THE DATA Start Marker
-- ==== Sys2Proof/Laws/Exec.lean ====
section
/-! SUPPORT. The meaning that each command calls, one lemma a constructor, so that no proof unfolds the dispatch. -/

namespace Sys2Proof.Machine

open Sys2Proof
THE DATA End Marker
THE DATA Start Marker
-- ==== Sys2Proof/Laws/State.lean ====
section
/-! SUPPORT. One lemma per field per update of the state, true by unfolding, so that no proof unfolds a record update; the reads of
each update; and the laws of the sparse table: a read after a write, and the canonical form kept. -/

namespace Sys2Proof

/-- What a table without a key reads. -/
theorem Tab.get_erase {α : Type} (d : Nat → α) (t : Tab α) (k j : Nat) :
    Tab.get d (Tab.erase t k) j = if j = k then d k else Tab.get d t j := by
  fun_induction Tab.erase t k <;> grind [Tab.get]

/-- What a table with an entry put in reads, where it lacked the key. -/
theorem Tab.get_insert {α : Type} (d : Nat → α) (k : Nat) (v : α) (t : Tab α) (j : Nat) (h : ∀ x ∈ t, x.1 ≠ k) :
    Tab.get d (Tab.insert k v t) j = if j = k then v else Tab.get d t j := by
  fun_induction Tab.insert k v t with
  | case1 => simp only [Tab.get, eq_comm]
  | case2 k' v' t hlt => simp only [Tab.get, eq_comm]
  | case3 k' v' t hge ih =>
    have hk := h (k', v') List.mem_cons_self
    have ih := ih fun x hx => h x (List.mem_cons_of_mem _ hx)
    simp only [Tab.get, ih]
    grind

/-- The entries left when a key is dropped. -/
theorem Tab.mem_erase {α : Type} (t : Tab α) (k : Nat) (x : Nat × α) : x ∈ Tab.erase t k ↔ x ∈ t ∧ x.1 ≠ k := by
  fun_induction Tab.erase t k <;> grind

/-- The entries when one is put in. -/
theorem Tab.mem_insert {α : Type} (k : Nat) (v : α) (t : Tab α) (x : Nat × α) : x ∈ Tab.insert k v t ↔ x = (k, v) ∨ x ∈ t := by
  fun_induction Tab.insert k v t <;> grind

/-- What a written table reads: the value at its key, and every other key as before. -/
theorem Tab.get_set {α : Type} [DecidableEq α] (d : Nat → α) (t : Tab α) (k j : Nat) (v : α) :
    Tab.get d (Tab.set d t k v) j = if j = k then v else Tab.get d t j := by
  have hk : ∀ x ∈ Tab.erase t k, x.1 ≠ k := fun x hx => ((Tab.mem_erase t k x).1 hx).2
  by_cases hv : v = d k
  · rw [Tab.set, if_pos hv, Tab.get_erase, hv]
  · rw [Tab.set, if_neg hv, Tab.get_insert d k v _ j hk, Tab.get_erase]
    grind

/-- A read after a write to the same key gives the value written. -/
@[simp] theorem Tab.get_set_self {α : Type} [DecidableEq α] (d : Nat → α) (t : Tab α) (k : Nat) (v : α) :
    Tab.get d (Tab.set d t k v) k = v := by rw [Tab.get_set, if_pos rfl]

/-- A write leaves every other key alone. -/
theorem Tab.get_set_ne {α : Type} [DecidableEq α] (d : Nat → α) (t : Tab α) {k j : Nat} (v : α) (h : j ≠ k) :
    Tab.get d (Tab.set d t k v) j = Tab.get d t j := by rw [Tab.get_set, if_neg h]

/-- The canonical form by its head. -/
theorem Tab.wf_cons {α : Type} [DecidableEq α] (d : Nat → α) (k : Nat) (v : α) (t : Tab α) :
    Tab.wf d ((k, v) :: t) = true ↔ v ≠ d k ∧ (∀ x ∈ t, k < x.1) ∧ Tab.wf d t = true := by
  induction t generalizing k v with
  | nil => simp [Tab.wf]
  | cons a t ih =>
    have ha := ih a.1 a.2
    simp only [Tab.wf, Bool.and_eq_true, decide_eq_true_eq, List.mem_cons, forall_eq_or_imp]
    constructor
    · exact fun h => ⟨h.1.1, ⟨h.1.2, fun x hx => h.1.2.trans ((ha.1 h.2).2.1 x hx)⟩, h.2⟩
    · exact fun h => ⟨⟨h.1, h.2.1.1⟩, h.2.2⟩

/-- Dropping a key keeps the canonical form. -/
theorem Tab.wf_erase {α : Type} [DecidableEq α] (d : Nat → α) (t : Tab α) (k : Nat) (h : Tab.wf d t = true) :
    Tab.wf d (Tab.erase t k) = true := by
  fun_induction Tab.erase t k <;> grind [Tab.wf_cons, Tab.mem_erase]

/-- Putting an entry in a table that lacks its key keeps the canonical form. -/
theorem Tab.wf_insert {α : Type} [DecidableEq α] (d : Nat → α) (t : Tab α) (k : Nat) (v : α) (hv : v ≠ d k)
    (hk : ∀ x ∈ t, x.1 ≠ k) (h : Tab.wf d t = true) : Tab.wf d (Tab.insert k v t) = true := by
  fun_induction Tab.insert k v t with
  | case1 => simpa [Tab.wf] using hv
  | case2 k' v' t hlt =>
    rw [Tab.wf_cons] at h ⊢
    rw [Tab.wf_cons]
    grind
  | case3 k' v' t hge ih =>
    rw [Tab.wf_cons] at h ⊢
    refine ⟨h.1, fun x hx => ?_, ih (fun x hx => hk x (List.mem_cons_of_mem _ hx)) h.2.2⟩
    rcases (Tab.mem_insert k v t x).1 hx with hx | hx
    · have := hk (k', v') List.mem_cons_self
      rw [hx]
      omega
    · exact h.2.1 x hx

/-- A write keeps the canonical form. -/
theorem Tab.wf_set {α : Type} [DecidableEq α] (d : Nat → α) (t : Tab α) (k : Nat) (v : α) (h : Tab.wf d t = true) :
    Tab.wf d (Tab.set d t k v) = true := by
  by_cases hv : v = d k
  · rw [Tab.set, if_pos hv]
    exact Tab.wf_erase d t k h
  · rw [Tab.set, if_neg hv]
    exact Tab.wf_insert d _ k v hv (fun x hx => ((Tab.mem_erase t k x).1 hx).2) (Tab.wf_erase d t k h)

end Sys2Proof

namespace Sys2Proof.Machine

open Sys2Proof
THE DATA End Marker
## EXERCISE AIM:
Using the data above, extract exactly the lines from the one that holds "Tab.get d (Tab.set d t k v) k" to the one that holds "Tab.wf d (Tab.set d t k v) = true := by", both ends included, and no others.

## RESPONSE FOR THIS EXERCISE:
    Tab.get d (Tab.set d t k v) k = v := by rw [Tab.get_set, if_pos rfl]

/-- A write leaves every other key alone. -/
theorem Tab.get_set_ne {α : Type} [DecidableEq α] (d : Nat → α) (t : Tab α) {k j : Nat} (v : α) (h : j ≠ k) :
    Tab.get d (Tab.set d t k v) j = Tab.get d t j := by rw [Tab.get_set, if_neg h]

/-- The canonical form by its head. -/
theorem Tab.wf_cons {α : Type} [DecidableEq α] (d : Nat → α) (k : Nat) (v : α) (t : Tab α) :
    Tab.wf d ((k, v) :: t) = true ↔ v ≠ d k ∧ (∀ x ∈ t, k < x.1) ∧ Tab.wf d t = true := by
  induction t generalizing k v with
  | nil => simp [Tab.wf]
  | cons a t ih =>
    have ha := ih a.1 a.2
    simp only [Tab.wf, Bool.and_eq_true, decide_eq_true_eq, List.mem_cons, forall_eq_or_imp]
    constructor
    · exact fun h => ⟨h.1.1, ⟨h.1.2, fun x hx => h.1.2.trans ((ha.1 h.2).2.1 x hx)⟩, h.2⟩
    · exact fun h => ⟨⟨h.1, h.2.1.1⟩, h.2.2⟩

/-- Dropping a key keeps the canonical form. -/
theorem Tab.wf_erase {α : Type} [DecidableEq α] (d : Nat → α) (t : Tab α) (k : Nat) (h : Tab.wf d t = true) :
    Tab.wf d (Tab.erase t k) = true := by
  fun_induction Tab.erase t k <;> grind [Tab.wf_cons, Tab.mem_erase]

/-- Putting an entry in a table that lacks its key keeps the canonical form. -/
theorem Tab.wf_insert {α : Type} [DecidableEq α] (d : Nat → α) (t : Tab α) (k : Nat) (v : α) (hv : v ≠ d k)
    (hk : ∀ x ∈ t, x.1 ≠ k) (h : Tab.wf d t = true) : Tab.wf d (Tab.insert k v t) = true := by
  fun_induction Tab.insert k v t with
  | case1 => simpa [Tab.wf] using hv
  | case2 k' v' t hlt =>
    rw [Tab.wf_cons] at h ⊢
    rw [Tab.wf_cons]
    grind
  | case3 k' v' t hge ih =>
    rw [Tab.wf_cons] at h ⊢
    refine ⟨h.1, fun x hx => ?_, ih (fun x hx => hk x (List.mem_cons_of_mem _ hx)) h.2.2⟩
    rcases (Tab.mem_insert k v t x).1 hx with hx | hx
    · have := hk (k', v') List.mem_cons_self
      rw [hx]
      omega
    · exact h.2.1 x hx

/-- A write keeps the canonical form. -/
theorem Tab.wf_set {α : Type} [DecidableEq α] (d : Nat → α) (t : Tab α) (k : Nat) (v : α) (h : Tab.wf d t = true) :
    Tab.wf d (Tab.set d t k v) = true := by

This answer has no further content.